*** Given entries Section Begins ***

-- ==== Sys2Proof/Certificates/Slice0/Obligations.lean ====
section
/-! DEFINITION. The statements for the provers. -/

open Sys2Proof Sys2Proof.Machine


/-- Where a slot S issues ADD, SUB, AND, OR, XOR, SHL, SHR, SAR, MUL, MULHU, MIN or MAX, the step answers the state in
which the value R44 gives, of the registers read at issue, is in flight to s[DST] with the latency of R44 (1, MUL and
MULHU 3), and nothing else of the panel and no byte of memory has changed but that the bundle stands open at slot S.
-/
def Obligations.ScalarTwoRegisterResults : Prop :=
  ∀ (k : Nat) (w : SlotWord) (s : State), Issues k .s w s →
    let x := rdS (coreA k s) (SlotW.sa w)
    let y := rdS (coreA k s) (SlotW.sb w)
    exec (.add k w) s = .next (issued k .s (launch 1 (.s (SlotW.dst w) (x + y))) s)
    ∧ exec (.sub k w) s = .next (issued k .s (launch 1 (.s (SlotW.dst w) (x - y))) s)
    ∧ exec (.and k w) s = .next (issued k .s (launch 1 (.s (SlotW.dst w) (x &&& y))) s)
    ∧ exec (.or k w) s = .next (issued k .s (launch 1 (.s (SlotW.dst w) (x ||| y))) s)
    ∧ exec (.xor k w) s = .next (issued k .s (launch 1 (.s (SlotW.dst w) (x ^^^ y))) s)
    ∧ exec (.shl k w) s = .next (issued k .s (launch 1 (.s (SlotW.dst w) (x <<< (y.toNat % 64)))) s)
    ∧ exec (.shr k w) s = .next (issued k .s (launch 1 (.s (SlotW.dst w) (x >>> (y.toNat % 64)))) s)
    ∧ exec (.sar k w) s = .next (issued k .s (launch 1 (.s (SlotW.dst w) (x.sshiftRight (y.toNat % 64)))) s)
    ∧ exec (.mul k w) s = .next (issued k .s (launch 3 (.s (SlotW.dst w) (x * y))) s)
    ∧ exec (.mulhu k w) s = .next (issued k .s (launch 3 (.s (SlotW.dst w) (BitVec.ofNat 64 (x.toNat * y.toNat / 2 ^ 64)))) s)
    ∧ exec (.min k w) s = .next (issued k .s (launch 1 (.s (SlotW.dst w) (if y.slt x then y else x))) s)
    ∧ exec (.max k w) s = .next (issued k .s (launch 1 (.s (SlotW.dst w) (if x.slt y then y else x))) s)

/-- Where a slot S issues, ADDI adds the sign-extended IMM; SHLI shifts by IMM[5:0] when IMM[26:6] is zero; LI gives
the sign-extended 45-bit immediate; LIH, when bits [44:19] are zero, puts bits [18:0] above the low 45 bits of s[DST];
MFS of a readable special register (0 to 3, 6, 7) gives it; MTS of 4 to 7 puts s[SA] in flight to the special
register, for RNDMODE a value up to 2. CMPEQ, CMPLT, CMPLTU and CMPLTI, with DST[5:4] zero, put into flight the
equality, the signed, the unsigned and the signed immediate comparison to p[DST]. All with latency 1; nothing else
changes. A NOP of any slot that may issue leaves the core as it was but that the bundle has come to that slot; in slot
C it closes the bundle. -/
def Obligations.ScalarImmediatesComparesAndNop : Prop :=
  ∀ (k : Nat) (w : SlotWord) (s : State), Issues k .s w s →
    let x := rdS (coreA k s) (SlotW.sa w)
    let put (v : Word) : State := issued k .s (launch 1 (.s (SlotW.dst w) v)) s
    exec (.addi k w) s = .next (put (x + w.imm.signExtend 64))
    ∧ (SlotW.imm w 26 6 = 0 → exec (.shli k w) s = .next (put (x <<< SlotW.imm w 5 0)))
    ∧ exec (.li k w) s = .next (put ((w.sa ++ w.sb ++ w.sc ++ w.imm).signExtend 64))
    ∧ ((w.sa ++ w.sb ++ w.sc ++ w.imm).toNat < 2 ^ 19 →
        exec (.lih k w) s = .next (put (w.imm.extractLsb' 0 19 ++ (rdS (coreA k s) (SlotW.dst w)).extractLsb' 0 45)))
    ∧ (SlotW.imm w 4 0 ≤ 3 ∨ SlotW.imm w 4 0 = 6 ∨ SlotW.imm w 4 0 = 7 →
        exec (.mfs k w) s = .next (put (rdSpec (coreA k s) (SlotW.imm w 4 0))))
    ∧ (4 ≤ SlotW.imm w 4 0 ∧ SlotW.imm w 4 0 ≤ 7 ∧ (SlotW.imm w 4 0 = 6 → x.toNat ≤ 2) →
        exec (.mts k w) s = .next (issued k .s (launch 1 (.spec (SlotW.imm w 4 0) x)) s))
    ∧ (SlotW.dst w < 16 →
        let y := rdS (coreA k s) (SlotW.sb w)
        let flag (b : Bool) : State := issued k .s (launch 1 (.p (SlotW.dst w) b)) s
        exec (.cmpeq k w) s = .next (flag (decide (x = y)))
        ∧ exec (.cmplt k w) s = .next (flag (decide (x.toInt < y.toInt)))
        ∧ exec (.cmpltu k w) s = .next (flag (decide (x.toNat < y.toNat)))
        ∧ exec (.cmplti k w) s = .next (flag (decide (x.toInt < (w.imm.signExtend 64).toInt))))
    ∧ (∀ sl : Slot, canIssue k sl s.p = true →
        exec (.nop k sl 0) s = .next (if sl = .c then issuedC k id s else issued k sl id s))

/-- Where a vector slot issues with an element type other than 7, VADD, VSUB, VMUL, VMAX, VMIN, VFMA, VBCAST and VRMAX
put into flight to v[DST], with the latencies of R45 (2, 2, 3, 2, 2, 4, 2, 6), the vector of the lane results of the
registers read at issue; nothing else changes. -/
def Obligations.VectorLaneArithmetic : Prop :=
  ∀ (k : Nat) (u : VUnit) (w : SlotWord) (s : State), Issues k (slotV u) w s → SlotW.et w ≤ 6 →
    let et := SlotW.et w
    let a := vLanes et (rdV (coreA k s) (SlotW.sa w))
    let b := vLanes et (rdV (coreA k s) (SlotW.sb w))
    let c := vLanes et (rdV (coreA k s) (SlotW.sc w))
    let put (lat : Nat) (v : Vec) : State := issued k (slotV u) (launch lat (.v (SlotW.dst w) v)) s
    exec (.vadd k u w) s = .next (put 2 (ofLanes et (List.zipWith (laneAdd et) a b)))
    ∧ exec (.vsub k u w) s = .next (put 2 (ofLanes et (List.zipWith (laneSub et) a b)))
    ∧ exec (.vmul k u w) s = .next (put 3 (ofLanes et (List.zipWith (laneMul et) a b)))
    ∧ exec (.vmax k u w) s = .next (put 2 (ofLanes et (List.zipWith (laneMax et) a b)))
    ∧ exec (.vmin k u w) s = .next (put 2 (ofLanes et (List.zipWith (laneMin et) a b)))
    ∧ exec (.vfma k u w) s = .next (put 4 (ofLanes et (List.zipWith (fun xy z => laneFma et xy.1 xy.2 z) (List.zip a b) c)))
    ∧ exec (.vbcast k u w) s = .next (put 2 (ofLanes et
        (List.replicate (etLanes et) ((rdS (coreA k s) (SlotW.sa w)).toNat % 2 ^ etWidth et))))
    ∧ exec (.vrmax k u w) s = .next (put 6 (ofLanes et (List.replicate (etLanes et) (a.foldl (laneMax et) (a.headD 0)))))

/-- Where a vector slot issues with I32, I16, I8 or U8, VADD, VSUB, VMUL and VFMA put into flight the vector whose
every lane is the sum, difference, product, and product plus addend of the lanes modulo 2 to the lane width (so VMUL
and VFMA keep its low bits); nothing saturates, and no flag nor anything else of the panel changes but the result in
flight. VMAX and VMIN of two lanes are the larger and the smaller by the value of the lane in its type. -/
def Obligations.IntegerVectorArithmeticWraps : Prop :=
  ∀ (k : Nat) (u : VUnit) (w : SlotWord) (s : State), Issues k (slotV u) w s → 3 ≤ SlotW.et w → SlotW.et w ≤ 6 →
    let et := SlotW.et w
    let n := 2 ^ etWidth et
    let a := vLanes et (rdV (coreA k s) (SlotW.sa w))
    let b := vLanes et (rdV (coreA k s) (SlotW.sb w))
    let c := vLanes et (rdV (coreA k s) (SlotW.sc w))
    let put (lat : Nat) (v : List Nat) : State := issued k (slotV u) (launch lat (.v (SlotW.dst w) (ofLanes et v))) s
    exec (.vadd k u w) s = .next (put 2 (List.zipWith (fun x y => (x + y) % n) a b))
    ∧ exec (.vsub k u w) s = .next (put 2 (List.zipWith (fun x y => (x + n - y) % n) a b))
    ∧ exec (.vmul k u w) s = .next (put 3 (List.zipWith (fun x y => x * y % n) a b))
    ∧ exec (.vfma k u w) s = .next (put 4 (List.zipWith (fun xy z => (xy.1 * xy.2 + z) % n) (List.zip a b) c))
    ∧ (∀ x < n, ∀ y < n, laneInt et (laneMax et x y) = max (laneInt et x) (laneInt et y)
        ∧ laneInt et (laneMin et x y) = min (laneInt et x) (laneInt et y))

/-- Where a vector slot issues, VAND, VOR and VXOR put the bitwise result in flight with latency 1; VSHUF one whose
byte i is byte (b byte i) of a, with latency 2; VSEL, with SC below 8, one whose byte i is that of a where bit i of
q[SC] is set and that of b elsewhere, with latency 1; VCMPLT and VCMPEQ, with an element type other than 7 and DST
below 8, the byte-lane mask of the comparison to q[DST], with latency 2. Nothing else changes. -/
def Obligations.VectorBitAndMaskOperations : Prop :=
  ∀ (k : Nat) (u : VUnit) (w : SlotWord) (s : State), Issues k (slotV u) w s →
    let et := SlotW.et w
    let a := rdV (coreA k s) (SlotW.sa w)
    let b := rdV (coreA k s) (SlotW.sb w)
    let put (lat : Nat) (v : Vec) : State := issued k (slotV u) (launch lat (.v (SlotW.dst w) v)) s
    let mask (f : Nat → Nat → Bool) : Wide := laneMask et (List.zipWith f (vLanes et a) (vLanes et b))
    exec (.vand k u w) s = .next (put 1 (a &&& b))
    ∧ exec (.vor k u w) s = .next (put 1 (a ||| b))
    ∧ exec (.vxor k u w) s = .next (put 1 (a ^^^ b))
    ∧ (∃ v : Vec, exec (.vshuf k u w) s = .next (put 2 v)
        ∧ ∀ i < 256, v.extractLsb' (8 * i) 8 = a.extractLsb' (8 * (b.extractLsb' (8 * i) 8).toNat) 8)
    ∧ (SlotW.sc w < 8 → ∃ v : Vec, exec (.vsel k u w) s = .next (put 1 v)
        ∧ ∀ i < 256, v.extractLsb' (8 * i) 8 =
            if (rdQ (coreA k s) (SlotW.sc w)).getLsbD i then a.extractLsb' (8 * i) 8 else b.extractLsb' (8 * i) 8)
    ∧ (et ≤ 6 → SlotW.dst w < 8 →
        exec (.vcmplt k u w) s = .next (issued k (slotV u) (launch 2 (.q (SlotW.dst w) (mask (laneLt et)))) s)
        ∧ exec (.vcmpeq k u w) s = .next (issued k (slotV u) (launch 2 (.q (SlotW.dst w) (mask (laneEq et)))) s))

/-- Where a vector slot issues: with FP32 and at least two cycles after the last such operation of the same unit,
VEXP2, VLOG2, VRSQRT and VRCP put into flight, with latency 8, each lane's function rounded once to nearest even, and
the unit keeps the cycle of the issue (how far 2^a and log2 are computed before the rounding is the model's choice,
log 8); VCVT with a legal pair of types puts the converted vector in flight with latency 3, keeps the generator after
the words it drew, and counts the lanes whose range changed; VRSUM in FP32 puts the pairwise tree sum in every lane
with latency 6; VTOEX80 and VFROMEX80 from a lane start of 0, 8, ..., 40 put the payloads, and the 24 lanes from that
start on, in flight with latency 4, and the range flag with them where a value is NaN, infinite or outside the window.
No byte of memory changes. -/
def Obligations.VectorFunctionsConversionsAndSums : Prop :=
  ∀ (k : Nat) (u : VUnit) (w : SlotWord) (s : State), Issues k (slotV u) w s →
    let x := coreA k s
    let a := vLanes 0 (rdV x (SlotW.sa w))
    (SlotW.et w = 0 → (Tab.get 0 x.lastT (vNum u) = 0 ∨ Tab.get 0 x.lastT (vNum u) + 1 ≤ x.rc) →
      let put (f : Nat → Nat) : State := issued k (slotV u) (fun c =>
        launch 8 (.v (SlotW.dst w) (ofLanes 0 (a.map f))) { c with lastT := Tab.set (vNum u) (c.rc + 1) c.lastT }) s
      exec (.vexp2 k u w) s = .next (put (fun x => fmtFP32.enc .rne (exp2 (fmtFP32.ieee x))))
      ∧ exec (.vlog2 k u w) s = .next (put (fun x => fmtFP32.enc .rne (log2 (fmtFP32.ieee x))))
      ∧ exec (.vrsqrt k u w) s = .next (put (fun x => fmtFP32.enc .rne (rsqrt (fmtFP32.ieee x))))
      ∧ exec (.vrcp k u w) s = .next (put (fun x => fmtFP32.enc .rne (recip (fmtFP32.ieee x)))))
    ∧ (cvtOk w = true → exec (.vcvt k u w) s = .next (issued k (slotV u) (fun c =>
        launch 3 (cvtAll w x).1
          { c with gen := (cvtAll w x).2.2, arith := { c.arith with vcvt := c.arith.vcvt + (cvtAll w x).2.1 } }) s))
    ∧ (SlotW.et w = 0 → exec (.vrsum k u w) s = .next (issued k (slotV u)
        (launch 6 (.v (SlotW.dst w) (ofLanes 0 (List.replicate 64 (treeSum 6 a))))) s))
    ∧ (exStart w = true → ∃ t, exec (.vtoex80 k u w) s = .next t ∧ t.mem = s.mem
        ∧ (let out := ((a.drop (SlotW.imm w 23 16)).take 24).map fun y => toEx80 (exSigma x w) (fmtFP32.ieee y)
           let flags : List InFlight := if (out.filter (·.2)).length = 0 then [] else [⟨x.rc + 3, .exf⟩]
           (coreA k t).inflight = x.inflight ++ [⟨x.rc + 3, .v (SlotW.dst w)
               (BitVec.ofNat 2048 (unlanes 80 (out.map fun o => (wrap 80 o.1).toNat)))⟩] ++ flags))
    ∧ (exStart w = true → ∃ t, exec (.vfromex80 k u w) s = .next t ∧ t.mem = s.mem
        ∧ (let l := SlotW.imm w 23 16
           let ns := lanes 80 24 (rdV x (SlotW.sa w)).toNat
           let flags : List InFlight := if ns.any exOutside then [⟨x.rc + 3, .exf⟩] else []
           (coreA k t).inflight = x.inflight ++ [⟨x.rc + 3, .vlanes (SlotW.dst w) (4 * l) 96
               (BitVec.ofNat 2048 (unlanes 32 (ns.map (fromEx80 (exSigma x w))) * 256 ^ (4 * l)))⟩] ++ flags))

*** Given entries Section Ends ***

### What is being asked
Give back exactly the lines above, from the line containing "(put 1 (a ||| b))" through the line containing "s = .next (put 2 v)", with both end lines and nothing more.

### Result of this task
    ∧ exec (.vor k u w) s = .next (put 1 (a ||| b))
    ∧ exec (.vxor k u w) s = .next (put 1 (a ^^^ b))
    ∧ (∃ v : Vec, exec (.vshuf k u w) s = .next (put 2 v)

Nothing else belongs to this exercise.